WHAT IS BEING ASKED :: Some of the lines below need repeating. Reproduce exactly those between the lines holding "-- ==== Sys2Proof/Certificates/Slice0/Obligations.lean" and "host link -/", inclusive.

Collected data
◇ ◇ ◇ ◇ ◇ ◇ ◇

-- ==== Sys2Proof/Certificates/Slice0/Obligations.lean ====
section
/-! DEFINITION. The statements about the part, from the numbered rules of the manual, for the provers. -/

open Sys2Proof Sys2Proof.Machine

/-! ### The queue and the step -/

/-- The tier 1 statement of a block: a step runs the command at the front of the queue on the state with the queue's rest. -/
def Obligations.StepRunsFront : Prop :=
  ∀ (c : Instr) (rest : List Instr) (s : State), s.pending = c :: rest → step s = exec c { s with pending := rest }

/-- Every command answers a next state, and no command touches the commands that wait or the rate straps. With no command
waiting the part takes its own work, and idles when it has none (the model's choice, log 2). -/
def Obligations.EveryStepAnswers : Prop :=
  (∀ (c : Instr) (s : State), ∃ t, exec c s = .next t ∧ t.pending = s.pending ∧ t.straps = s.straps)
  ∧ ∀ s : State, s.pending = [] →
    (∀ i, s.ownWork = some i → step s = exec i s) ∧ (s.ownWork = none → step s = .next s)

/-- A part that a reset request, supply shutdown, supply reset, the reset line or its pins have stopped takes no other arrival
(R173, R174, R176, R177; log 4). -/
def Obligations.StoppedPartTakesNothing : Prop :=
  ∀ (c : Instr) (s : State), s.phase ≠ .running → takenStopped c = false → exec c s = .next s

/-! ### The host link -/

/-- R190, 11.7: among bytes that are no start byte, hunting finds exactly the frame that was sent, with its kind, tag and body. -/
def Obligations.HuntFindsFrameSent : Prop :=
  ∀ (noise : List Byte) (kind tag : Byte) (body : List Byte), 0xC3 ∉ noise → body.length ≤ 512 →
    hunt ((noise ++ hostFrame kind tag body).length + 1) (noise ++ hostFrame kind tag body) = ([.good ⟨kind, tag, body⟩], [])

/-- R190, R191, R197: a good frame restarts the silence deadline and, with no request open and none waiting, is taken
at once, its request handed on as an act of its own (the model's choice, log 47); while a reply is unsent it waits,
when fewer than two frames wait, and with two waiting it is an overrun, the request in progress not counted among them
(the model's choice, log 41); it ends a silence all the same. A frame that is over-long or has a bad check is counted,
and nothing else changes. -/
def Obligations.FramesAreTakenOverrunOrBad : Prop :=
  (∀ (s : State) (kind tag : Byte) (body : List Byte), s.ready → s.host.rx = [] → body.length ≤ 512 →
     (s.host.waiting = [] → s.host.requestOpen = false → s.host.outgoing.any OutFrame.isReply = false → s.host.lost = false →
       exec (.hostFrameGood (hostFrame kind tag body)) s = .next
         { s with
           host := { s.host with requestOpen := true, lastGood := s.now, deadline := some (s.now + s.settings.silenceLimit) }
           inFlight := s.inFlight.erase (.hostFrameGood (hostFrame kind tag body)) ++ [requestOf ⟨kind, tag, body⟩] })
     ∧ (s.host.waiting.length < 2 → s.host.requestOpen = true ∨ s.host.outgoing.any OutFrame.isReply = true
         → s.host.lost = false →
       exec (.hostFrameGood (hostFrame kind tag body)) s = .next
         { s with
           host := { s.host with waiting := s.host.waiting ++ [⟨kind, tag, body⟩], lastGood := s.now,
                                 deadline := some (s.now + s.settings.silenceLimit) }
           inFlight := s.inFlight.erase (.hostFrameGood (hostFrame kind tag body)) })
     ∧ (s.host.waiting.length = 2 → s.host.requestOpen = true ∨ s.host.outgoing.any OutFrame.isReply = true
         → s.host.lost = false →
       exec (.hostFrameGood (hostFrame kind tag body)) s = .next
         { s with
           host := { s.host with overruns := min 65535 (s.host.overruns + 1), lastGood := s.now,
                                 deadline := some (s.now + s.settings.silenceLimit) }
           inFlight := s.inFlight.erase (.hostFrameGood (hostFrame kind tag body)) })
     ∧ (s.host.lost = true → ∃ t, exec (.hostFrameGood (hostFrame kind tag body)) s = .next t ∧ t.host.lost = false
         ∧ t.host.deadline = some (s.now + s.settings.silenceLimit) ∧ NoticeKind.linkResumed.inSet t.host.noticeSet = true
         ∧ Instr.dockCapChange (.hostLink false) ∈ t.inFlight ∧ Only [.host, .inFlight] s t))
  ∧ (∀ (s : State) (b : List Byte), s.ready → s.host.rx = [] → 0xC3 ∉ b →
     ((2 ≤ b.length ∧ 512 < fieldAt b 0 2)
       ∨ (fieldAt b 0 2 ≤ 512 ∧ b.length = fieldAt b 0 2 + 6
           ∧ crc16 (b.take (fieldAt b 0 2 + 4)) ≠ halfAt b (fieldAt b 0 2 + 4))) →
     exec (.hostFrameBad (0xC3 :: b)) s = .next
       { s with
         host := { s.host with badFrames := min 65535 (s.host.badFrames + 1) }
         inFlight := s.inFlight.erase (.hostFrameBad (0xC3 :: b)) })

◇ ◇ ◇ ◇ ◇ ◇ ◇

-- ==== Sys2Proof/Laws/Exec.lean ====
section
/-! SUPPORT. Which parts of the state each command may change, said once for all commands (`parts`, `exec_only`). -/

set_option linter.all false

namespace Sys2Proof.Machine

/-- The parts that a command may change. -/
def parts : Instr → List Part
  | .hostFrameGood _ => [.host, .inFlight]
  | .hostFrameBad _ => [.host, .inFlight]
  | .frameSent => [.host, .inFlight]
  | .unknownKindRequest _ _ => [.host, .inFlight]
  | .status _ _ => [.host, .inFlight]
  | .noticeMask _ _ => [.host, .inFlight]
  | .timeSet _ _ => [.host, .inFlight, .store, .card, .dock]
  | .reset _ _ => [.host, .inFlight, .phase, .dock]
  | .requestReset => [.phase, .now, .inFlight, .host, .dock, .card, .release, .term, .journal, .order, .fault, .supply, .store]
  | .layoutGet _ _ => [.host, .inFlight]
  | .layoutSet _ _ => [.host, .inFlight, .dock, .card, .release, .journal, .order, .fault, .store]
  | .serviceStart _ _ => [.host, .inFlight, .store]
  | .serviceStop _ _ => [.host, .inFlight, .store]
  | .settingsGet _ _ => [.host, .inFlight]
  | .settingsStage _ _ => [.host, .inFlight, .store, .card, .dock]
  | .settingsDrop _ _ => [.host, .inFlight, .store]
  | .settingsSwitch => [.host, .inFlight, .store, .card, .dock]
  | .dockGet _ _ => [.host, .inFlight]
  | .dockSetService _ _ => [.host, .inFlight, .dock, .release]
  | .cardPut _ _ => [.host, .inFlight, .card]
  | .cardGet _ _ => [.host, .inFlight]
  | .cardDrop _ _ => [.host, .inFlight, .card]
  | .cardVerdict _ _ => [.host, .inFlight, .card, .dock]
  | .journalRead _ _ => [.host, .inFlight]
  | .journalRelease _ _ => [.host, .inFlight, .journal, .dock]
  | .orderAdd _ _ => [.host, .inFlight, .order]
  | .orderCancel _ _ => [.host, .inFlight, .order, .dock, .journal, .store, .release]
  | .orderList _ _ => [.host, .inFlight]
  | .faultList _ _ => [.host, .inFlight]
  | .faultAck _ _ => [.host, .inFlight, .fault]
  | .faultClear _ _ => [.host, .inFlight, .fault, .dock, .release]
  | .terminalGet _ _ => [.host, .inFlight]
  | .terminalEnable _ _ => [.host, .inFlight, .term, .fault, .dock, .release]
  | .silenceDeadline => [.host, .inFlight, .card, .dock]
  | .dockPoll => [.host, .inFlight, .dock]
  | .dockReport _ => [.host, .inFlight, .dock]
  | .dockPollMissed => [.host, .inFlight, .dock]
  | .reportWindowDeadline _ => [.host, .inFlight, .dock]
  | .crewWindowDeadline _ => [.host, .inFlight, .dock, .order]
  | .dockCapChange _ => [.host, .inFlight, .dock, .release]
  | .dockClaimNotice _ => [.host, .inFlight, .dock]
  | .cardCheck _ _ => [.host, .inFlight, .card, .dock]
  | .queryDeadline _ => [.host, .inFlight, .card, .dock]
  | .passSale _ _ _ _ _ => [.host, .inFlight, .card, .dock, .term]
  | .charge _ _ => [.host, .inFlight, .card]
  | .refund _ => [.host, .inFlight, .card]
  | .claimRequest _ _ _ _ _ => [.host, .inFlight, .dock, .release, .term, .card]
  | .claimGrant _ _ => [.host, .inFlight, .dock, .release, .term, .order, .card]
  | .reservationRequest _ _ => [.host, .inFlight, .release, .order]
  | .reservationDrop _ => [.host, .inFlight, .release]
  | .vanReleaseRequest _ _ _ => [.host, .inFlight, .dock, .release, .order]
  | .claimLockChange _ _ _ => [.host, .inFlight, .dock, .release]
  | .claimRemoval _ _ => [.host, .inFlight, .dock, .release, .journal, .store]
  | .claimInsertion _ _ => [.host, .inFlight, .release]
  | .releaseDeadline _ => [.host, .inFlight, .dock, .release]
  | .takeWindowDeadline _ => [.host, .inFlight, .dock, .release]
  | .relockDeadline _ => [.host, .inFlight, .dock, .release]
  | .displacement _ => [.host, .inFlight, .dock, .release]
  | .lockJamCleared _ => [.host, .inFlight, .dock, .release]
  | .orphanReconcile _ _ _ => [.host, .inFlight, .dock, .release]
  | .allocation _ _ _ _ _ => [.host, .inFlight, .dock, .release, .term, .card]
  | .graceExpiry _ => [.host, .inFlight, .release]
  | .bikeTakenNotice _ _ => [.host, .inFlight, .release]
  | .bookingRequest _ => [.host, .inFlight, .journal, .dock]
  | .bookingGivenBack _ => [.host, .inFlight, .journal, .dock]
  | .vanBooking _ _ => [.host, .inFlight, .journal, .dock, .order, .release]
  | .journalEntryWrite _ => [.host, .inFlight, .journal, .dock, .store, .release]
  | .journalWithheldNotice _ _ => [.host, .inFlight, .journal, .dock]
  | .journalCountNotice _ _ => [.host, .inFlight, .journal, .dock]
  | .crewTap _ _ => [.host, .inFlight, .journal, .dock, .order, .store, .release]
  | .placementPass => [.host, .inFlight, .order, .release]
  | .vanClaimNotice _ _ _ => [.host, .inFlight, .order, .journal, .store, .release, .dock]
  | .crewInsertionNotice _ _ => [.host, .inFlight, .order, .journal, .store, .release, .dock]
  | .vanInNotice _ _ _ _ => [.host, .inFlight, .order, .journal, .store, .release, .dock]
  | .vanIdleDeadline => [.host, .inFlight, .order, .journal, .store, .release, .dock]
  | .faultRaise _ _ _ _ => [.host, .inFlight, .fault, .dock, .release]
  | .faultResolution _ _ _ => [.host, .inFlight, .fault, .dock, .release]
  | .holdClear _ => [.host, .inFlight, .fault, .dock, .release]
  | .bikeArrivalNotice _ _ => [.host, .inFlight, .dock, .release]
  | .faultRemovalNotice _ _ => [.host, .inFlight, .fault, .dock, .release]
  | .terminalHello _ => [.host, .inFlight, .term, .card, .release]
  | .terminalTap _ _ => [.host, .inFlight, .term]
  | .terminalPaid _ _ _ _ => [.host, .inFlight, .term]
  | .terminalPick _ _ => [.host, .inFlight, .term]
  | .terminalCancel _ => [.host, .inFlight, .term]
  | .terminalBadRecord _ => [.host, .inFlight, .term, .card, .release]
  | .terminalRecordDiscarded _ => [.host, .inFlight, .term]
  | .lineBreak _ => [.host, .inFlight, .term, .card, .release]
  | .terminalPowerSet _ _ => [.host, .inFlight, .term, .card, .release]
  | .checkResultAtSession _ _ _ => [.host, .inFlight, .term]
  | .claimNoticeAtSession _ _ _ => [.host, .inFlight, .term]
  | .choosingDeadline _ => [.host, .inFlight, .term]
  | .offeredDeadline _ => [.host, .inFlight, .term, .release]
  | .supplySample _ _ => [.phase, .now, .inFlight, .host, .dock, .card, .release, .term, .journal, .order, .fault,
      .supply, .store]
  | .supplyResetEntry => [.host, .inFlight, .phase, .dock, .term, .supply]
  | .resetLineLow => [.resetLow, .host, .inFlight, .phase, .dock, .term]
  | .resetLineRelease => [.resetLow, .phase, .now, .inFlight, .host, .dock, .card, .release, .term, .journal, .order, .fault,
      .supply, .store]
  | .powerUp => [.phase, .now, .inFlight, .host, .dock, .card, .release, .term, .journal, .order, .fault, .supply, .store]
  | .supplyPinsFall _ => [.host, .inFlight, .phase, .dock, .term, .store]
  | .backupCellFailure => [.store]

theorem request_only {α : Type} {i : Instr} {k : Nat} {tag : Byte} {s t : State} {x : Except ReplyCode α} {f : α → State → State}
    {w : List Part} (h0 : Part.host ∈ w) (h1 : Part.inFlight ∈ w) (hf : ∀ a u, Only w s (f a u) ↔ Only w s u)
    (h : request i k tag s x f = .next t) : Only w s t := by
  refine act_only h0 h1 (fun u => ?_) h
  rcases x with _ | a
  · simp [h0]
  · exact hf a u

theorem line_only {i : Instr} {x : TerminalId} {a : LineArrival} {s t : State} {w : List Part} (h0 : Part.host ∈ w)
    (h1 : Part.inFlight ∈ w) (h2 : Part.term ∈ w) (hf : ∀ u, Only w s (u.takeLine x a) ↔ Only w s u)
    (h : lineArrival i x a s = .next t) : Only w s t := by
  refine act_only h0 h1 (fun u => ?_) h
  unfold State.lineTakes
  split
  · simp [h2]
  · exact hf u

◇ ◇ ◇ ◇ ◇ ◇ ◇

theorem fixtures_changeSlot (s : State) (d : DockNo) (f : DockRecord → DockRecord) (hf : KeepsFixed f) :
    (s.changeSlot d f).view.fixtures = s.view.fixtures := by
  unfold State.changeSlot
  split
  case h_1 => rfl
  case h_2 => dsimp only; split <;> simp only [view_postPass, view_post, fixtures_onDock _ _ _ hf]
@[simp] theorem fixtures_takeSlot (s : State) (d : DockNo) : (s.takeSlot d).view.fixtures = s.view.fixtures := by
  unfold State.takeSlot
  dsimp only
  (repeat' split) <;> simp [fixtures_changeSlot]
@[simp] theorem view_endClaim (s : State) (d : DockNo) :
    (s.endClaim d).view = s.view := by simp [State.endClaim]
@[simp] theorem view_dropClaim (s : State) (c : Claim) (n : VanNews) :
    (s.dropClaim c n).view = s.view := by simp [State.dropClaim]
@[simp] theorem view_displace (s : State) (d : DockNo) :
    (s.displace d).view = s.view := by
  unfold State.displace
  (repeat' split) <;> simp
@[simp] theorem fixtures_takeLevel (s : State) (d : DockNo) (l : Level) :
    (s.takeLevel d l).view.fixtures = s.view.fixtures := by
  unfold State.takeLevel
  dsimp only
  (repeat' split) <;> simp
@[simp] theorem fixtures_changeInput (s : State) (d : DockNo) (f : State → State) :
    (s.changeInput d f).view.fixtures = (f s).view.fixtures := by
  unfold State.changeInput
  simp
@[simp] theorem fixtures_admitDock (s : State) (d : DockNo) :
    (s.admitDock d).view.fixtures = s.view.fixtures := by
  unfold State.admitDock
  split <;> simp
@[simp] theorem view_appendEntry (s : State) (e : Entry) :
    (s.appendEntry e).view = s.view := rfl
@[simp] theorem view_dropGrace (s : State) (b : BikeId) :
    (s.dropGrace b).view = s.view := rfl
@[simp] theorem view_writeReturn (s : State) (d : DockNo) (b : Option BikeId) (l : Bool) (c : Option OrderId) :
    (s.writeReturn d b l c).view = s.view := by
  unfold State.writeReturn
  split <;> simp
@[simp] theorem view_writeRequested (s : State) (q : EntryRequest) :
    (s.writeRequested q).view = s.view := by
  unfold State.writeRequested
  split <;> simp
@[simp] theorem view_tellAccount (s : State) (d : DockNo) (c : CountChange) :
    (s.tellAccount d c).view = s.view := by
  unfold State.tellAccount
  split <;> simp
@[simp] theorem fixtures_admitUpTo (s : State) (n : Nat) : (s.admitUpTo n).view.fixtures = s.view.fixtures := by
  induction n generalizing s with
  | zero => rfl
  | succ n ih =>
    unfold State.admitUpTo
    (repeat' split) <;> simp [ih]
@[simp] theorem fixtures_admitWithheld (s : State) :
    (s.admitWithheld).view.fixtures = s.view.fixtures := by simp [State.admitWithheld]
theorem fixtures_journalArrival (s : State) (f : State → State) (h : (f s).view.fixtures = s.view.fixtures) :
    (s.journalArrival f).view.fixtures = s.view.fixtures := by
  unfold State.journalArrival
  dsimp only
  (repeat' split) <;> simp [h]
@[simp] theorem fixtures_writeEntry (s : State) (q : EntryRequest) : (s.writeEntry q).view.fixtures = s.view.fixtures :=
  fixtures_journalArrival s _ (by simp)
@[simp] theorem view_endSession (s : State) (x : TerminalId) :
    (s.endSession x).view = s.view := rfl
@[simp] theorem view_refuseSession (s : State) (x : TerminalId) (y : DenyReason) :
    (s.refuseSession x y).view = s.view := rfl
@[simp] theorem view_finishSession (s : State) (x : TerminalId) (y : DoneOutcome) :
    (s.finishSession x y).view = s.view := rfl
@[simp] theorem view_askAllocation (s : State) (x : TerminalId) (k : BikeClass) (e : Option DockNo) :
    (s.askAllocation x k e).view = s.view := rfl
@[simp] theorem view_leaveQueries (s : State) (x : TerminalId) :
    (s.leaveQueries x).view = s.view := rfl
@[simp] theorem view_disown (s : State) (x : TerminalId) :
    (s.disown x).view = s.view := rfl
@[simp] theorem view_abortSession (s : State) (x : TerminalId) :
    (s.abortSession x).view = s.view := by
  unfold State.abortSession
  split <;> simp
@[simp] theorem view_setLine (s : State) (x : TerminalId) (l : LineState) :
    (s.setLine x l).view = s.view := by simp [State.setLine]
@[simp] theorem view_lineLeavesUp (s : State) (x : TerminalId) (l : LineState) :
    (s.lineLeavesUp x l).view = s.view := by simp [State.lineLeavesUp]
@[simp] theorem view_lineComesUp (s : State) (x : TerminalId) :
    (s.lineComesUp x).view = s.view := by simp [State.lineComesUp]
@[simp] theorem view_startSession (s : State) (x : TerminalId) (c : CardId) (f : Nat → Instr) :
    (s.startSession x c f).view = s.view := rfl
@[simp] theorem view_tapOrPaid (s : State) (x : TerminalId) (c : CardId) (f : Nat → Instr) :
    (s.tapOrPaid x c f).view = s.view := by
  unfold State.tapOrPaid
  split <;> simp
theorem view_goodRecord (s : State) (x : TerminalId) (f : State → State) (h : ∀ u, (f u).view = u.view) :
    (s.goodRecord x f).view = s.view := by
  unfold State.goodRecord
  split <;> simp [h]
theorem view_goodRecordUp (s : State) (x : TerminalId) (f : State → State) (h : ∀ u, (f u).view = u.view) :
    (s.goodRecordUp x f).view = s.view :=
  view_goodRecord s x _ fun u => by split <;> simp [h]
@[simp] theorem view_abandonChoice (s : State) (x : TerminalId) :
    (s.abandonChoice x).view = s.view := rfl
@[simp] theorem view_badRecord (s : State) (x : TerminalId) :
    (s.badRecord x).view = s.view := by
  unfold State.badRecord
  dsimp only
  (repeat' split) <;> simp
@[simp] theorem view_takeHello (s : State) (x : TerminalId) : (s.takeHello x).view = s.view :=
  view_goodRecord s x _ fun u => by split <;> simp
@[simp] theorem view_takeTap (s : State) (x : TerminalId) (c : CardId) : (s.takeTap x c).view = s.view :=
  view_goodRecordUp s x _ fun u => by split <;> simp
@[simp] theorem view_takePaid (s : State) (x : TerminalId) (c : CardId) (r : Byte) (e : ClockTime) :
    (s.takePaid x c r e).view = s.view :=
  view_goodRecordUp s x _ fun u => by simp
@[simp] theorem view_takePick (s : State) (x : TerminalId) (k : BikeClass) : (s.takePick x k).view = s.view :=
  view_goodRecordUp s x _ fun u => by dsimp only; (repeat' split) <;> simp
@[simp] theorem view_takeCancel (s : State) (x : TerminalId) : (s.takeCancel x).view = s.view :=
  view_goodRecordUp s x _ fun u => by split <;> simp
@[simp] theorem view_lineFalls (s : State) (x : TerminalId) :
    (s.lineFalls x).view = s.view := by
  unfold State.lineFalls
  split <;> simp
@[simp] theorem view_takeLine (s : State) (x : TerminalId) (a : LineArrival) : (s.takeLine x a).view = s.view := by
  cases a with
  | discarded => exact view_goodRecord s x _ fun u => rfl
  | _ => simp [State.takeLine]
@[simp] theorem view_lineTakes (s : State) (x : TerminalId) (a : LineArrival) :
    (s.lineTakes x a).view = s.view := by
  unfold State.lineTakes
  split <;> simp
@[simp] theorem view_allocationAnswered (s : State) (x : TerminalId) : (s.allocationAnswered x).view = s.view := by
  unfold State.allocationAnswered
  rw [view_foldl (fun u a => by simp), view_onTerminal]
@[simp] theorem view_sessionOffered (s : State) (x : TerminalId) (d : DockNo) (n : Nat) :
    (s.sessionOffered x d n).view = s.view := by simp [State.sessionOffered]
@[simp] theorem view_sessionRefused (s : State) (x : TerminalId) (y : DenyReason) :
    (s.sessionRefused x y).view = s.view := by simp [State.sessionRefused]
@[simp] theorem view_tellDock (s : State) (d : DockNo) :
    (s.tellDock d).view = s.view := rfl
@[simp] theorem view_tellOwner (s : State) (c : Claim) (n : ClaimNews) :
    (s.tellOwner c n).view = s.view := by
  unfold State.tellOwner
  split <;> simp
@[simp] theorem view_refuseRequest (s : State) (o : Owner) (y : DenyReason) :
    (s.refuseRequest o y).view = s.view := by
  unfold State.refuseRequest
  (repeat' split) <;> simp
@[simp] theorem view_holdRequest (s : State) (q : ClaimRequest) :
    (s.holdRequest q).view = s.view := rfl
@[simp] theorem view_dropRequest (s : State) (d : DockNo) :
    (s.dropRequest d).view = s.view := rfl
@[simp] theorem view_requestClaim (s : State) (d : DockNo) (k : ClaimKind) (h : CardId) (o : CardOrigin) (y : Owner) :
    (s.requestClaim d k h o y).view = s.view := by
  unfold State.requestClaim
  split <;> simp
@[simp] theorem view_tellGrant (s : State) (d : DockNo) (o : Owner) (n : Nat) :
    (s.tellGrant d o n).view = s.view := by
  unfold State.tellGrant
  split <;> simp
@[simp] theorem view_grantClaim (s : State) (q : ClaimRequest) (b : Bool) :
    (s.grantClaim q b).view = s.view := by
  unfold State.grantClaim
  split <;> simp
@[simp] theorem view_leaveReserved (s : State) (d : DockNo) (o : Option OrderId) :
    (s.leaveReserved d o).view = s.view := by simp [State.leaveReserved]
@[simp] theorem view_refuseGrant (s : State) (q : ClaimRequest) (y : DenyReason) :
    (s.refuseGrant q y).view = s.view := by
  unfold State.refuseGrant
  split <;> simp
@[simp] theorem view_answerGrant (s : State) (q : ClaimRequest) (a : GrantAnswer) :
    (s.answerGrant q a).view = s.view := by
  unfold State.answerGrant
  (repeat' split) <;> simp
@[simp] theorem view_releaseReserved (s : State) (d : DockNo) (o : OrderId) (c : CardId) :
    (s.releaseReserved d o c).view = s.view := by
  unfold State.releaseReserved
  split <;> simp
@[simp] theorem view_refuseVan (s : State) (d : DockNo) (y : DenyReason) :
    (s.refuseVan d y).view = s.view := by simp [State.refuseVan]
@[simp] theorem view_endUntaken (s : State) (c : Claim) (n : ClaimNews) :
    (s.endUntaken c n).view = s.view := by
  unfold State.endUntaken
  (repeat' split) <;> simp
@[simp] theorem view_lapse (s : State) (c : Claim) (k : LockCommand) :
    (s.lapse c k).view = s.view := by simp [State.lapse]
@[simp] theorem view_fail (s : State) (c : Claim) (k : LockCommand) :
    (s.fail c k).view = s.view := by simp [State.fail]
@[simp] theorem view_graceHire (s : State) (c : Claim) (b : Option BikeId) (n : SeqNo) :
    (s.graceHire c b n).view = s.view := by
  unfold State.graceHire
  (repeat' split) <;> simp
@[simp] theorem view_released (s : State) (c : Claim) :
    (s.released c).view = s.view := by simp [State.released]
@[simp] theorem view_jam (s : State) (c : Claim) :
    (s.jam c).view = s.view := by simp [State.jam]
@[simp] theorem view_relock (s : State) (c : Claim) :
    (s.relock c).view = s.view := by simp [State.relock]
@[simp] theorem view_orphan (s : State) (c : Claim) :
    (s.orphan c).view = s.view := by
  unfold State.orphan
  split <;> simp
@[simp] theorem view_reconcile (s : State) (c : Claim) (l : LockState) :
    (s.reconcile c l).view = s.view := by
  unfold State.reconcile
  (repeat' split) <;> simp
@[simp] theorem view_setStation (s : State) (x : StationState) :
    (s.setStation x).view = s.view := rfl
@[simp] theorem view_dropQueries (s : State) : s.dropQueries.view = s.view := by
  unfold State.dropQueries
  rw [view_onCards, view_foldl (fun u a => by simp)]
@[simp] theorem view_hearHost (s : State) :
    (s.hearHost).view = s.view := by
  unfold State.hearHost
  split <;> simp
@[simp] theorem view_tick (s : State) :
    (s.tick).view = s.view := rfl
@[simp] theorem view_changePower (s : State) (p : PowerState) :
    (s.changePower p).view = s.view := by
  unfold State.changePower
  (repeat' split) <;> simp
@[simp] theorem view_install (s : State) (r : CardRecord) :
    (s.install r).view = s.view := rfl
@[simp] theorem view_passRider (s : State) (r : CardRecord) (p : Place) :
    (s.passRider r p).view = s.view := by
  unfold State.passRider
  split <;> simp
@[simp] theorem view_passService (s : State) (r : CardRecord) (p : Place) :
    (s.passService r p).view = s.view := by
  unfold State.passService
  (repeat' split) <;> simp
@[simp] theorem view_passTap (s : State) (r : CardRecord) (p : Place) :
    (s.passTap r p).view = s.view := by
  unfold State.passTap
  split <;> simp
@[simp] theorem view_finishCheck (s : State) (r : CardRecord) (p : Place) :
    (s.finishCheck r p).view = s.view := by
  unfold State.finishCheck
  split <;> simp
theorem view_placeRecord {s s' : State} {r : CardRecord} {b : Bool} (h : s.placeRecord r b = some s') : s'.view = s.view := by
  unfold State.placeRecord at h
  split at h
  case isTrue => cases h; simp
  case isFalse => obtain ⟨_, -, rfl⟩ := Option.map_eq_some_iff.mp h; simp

◇ ◇ ◇ ◇ ◇ ◇ ◇

SOLUTION ::
-- ==== Sys2Proof/Certificates/Slice0/Obligations.lean ====
section
/-! DEFINITION. The statements about the part, from the numbered rules of the manual, for the provers. -/

open Sys2Proof Sys2Proof.Machine

/-! ### The queue and the step -/

/-- The tier 1 statement of a block: a step runs the command at the front of the queue on the state with the queue's rest. -/
def Obligations.StepRunsFront : Prop :=
  ∀ (c : Instr) (rest : List Instr) (s : State), s.pending = c :: rest → step s = exec c { s with pending := rest }

/-- Every command answers a next state, and no command touches the commands that wait or the rate straps. With no command
waiting the part takes its own work, and idles when it has none (the model's choice, log 2). -/
def Obligations.EveryStepAnswers : Prop :=
  (∀ (c : Instr) (s : State), ∃ t, exec c s = .next t ∧ t.pending = s.pending ∧ t.straps = s.straps)
  ∧ ∀ s : State, s.pending = [] →
    (∀ i, s.ownWork = some i → step s = exec i s) ∧ (s.ownWork = none → step s = .next s)

/-- A part that a reset request, supply shutdown, supply reset, the reset line or its pins have stopped takes no other arrival
(R173, R174, R176, R177; log 4). -/
def Obligations.StoppedPartTakesNothing : Prop :=
  ∀ (c : Instr) (s : State), s.phase ≠ .running → takenStopped c = false → exec c s = .next s

/-! ### The host link -/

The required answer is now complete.